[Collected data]

★ ★ ★ ★ ★

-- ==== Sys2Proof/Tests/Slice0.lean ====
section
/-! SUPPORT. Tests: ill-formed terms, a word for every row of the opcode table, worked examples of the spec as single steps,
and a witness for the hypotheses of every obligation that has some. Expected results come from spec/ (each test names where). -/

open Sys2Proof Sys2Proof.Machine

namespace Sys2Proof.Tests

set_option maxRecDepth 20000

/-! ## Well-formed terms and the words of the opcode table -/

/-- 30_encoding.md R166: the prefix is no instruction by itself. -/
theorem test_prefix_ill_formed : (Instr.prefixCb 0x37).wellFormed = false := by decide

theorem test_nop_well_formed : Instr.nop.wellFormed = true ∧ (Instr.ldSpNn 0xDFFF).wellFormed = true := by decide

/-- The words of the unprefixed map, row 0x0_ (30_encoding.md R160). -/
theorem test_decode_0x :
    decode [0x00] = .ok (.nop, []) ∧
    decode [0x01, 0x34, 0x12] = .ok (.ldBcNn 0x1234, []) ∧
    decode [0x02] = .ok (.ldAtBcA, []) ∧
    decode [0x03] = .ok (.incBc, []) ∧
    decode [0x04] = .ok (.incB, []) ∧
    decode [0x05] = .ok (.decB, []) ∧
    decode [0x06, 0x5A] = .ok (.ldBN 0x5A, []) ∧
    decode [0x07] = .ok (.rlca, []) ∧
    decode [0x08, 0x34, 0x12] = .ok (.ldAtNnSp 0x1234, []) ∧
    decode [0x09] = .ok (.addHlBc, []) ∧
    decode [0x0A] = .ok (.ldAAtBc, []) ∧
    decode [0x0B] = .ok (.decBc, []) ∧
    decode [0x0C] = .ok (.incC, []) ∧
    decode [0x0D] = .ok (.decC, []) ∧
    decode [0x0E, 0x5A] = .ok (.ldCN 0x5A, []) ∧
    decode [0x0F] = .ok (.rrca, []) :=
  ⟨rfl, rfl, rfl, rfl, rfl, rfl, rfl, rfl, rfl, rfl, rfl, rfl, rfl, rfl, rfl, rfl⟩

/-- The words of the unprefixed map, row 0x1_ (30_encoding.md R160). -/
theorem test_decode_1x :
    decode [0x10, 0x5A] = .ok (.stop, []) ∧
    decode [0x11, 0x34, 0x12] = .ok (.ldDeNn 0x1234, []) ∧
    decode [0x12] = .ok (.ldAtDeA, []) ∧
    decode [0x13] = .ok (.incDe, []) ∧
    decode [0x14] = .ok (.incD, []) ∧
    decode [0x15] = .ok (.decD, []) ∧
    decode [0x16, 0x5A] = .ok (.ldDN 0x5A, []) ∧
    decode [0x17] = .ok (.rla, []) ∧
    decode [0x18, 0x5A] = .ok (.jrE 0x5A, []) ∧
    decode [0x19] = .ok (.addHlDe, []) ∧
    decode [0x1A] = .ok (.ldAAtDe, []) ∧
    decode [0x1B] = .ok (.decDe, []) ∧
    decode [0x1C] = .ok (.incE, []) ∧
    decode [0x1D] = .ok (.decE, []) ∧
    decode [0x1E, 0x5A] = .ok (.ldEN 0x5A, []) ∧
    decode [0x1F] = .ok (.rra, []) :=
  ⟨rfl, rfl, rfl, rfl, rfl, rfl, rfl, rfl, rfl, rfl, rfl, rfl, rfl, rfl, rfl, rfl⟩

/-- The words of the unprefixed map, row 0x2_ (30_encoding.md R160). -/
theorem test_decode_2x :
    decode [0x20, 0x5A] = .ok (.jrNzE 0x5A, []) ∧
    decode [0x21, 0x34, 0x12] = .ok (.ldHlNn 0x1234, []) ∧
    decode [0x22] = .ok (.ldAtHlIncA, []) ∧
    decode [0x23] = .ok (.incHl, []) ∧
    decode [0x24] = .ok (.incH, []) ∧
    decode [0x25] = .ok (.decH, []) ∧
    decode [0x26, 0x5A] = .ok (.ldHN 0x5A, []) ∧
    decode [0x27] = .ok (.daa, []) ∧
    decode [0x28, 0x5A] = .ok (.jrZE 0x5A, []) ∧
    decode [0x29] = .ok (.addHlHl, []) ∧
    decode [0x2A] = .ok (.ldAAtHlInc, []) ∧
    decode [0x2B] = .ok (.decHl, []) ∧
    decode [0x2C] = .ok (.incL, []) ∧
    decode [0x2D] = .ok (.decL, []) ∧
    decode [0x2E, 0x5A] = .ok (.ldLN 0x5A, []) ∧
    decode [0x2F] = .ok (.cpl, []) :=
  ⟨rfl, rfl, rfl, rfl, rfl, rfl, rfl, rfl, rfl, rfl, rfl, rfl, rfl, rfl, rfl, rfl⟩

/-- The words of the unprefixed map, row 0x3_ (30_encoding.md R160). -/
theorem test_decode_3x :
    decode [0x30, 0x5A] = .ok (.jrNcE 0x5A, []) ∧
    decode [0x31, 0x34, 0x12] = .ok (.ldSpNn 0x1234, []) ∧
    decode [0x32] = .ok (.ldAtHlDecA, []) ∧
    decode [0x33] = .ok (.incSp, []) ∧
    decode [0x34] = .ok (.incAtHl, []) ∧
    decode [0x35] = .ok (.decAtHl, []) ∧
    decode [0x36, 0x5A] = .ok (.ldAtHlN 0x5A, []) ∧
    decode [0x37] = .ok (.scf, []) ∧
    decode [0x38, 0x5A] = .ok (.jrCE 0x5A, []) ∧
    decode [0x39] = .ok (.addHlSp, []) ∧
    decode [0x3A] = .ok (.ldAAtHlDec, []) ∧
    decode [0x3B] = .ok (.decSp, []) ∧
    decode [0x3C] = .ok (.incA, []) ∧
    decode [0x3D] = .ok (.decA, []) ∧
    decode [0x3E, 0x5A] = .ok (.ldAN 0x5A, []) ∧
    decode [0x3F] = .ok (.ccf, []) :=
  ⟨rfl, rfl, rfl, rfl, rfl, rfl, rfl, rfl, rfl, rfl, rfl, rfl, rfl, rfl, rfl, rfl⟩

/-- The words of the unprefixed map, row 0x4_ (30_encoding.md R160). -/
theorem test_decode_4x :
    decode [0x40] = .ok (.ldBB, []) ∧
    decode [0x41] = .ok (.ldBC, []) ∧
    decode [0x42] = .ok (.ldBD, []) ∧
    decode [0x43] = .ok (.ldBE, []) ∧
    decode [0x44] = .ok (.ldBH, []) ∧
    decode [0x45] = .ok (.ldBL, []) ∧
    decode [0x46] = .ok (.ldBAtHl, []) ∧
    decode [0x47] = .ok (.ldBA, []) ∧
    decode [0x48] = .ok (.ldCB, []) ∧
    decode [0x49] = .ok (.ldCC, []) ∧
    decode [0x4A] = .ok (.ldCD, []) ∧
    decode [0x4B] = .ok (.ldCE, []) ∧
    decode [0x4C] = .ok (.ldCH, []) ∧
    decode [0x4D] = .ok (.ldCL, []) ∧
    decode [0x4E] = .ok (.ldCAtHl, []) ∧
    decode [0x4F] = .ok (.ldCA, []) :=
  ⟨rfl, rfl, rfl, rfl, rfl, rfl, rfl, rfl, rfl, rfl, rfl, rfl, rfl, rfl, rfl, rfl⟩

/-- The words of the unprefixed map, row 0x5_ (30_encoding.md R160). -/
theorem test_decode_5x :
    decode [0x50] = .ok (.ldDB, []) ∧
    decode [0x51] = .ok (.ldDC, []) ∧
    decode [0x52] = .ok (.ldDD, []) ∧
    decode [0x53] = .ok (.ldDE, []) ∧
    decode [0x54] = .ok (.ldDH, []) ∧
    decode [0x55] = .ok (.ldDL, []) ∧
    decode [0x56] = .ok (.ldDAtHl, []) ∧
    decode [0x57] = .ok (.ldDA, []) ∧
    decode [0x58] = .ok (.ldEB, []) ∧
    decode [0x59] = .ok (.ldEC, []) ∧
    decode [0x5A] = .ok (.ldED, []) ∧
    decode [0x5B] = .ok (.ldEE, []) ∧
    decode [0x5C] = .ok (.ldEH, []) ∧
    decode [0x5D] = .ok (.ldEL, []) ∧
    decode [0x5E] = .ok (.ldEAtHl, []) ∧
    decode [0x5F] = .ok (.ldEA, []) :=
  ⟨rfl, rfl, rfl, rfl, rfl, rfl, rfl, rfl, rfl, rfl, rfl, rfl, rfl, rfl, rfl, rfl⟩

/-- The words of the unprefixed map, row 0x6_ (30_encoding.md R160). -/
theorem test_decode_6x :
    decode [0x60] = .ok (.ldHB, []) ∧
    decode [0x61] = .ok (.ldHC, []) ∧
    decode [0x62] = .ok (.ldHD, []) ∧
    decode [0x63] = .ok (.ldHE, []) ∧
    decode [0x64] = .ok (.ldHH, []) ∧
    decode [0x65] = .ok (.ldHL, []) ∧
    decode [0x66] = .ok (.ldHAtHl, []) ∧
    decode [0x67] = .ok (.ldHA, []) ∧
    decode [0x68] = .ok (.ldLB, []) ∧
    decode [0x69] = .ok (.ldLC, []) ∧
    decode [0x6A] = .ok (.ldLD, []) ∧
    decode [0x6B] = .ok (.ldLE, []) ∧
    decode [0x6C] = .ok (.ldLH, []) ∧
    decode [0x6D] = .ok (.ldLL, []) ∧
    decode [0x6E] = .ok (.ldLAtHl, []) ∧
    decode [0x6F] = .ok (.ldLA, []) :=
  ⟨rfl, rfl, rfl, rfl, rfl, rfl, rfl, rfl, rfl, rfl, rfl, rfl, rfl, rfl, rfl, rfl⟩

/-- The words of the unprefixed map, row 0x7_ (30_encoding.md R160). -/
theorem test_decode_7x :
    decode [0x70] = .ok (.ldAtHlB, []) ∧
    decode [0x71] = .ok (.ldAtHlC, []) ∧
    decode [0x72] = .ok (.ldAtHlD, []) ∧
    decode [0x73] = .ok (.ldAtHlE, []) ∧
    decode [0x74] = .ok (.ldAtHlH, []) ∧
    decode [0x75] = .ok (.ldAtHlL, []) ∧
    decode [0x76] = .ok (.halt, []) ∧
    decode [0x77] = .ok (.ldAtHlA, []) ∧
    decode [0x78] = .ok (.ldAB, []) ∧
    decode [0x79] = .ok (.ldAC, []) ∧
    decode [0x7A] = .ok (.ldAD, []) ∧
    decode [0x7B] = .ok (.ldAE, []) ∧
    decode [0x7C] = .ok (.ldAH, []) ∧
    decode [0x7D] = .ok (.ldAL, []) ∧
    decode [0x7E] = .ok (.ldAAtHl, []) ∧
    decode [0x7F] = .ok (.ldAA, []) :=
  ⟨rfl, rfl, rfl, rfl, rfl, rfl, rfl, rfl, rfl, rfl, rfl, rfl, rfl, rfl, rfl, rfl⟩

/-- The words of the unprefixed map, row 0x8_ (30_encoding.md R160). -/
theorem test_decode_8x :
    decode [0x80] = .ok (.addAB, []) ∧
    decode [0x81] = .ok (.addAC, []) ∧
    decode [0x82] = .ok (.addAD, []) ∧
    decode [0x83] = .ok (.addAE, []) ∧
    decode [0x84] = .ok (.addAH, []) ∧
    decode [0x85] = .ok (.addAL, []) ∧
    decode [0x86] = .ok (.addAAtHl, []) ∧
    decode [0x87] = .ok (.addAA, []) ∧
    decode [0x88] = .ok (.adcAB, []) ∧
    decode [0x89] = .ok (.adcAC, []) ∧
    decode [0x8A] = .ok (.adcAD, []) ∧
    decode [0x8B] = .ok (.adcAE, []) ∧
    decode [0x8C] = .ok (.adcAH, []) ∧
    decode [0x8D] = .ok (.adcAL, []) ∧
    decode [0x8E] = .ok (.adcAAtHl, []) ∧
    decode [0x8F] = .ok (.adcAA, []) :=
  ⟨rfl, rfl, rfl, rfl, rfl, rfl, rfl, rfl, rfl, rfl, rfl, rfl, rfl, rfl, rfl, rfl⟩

★ ★ ★ ★ ★

*Exercise aim*
Only the lines of the data holding the string "every" are wanted; copy each of them.

*Answer box*
/-! SUPPORT. Tests: ill-formed terms, a word for every row of the opcode table, worked examples of the spec as single steps,
and a witness for the hypotheses of every obligation that has some. Expected results come from spec/ (each test names where). -/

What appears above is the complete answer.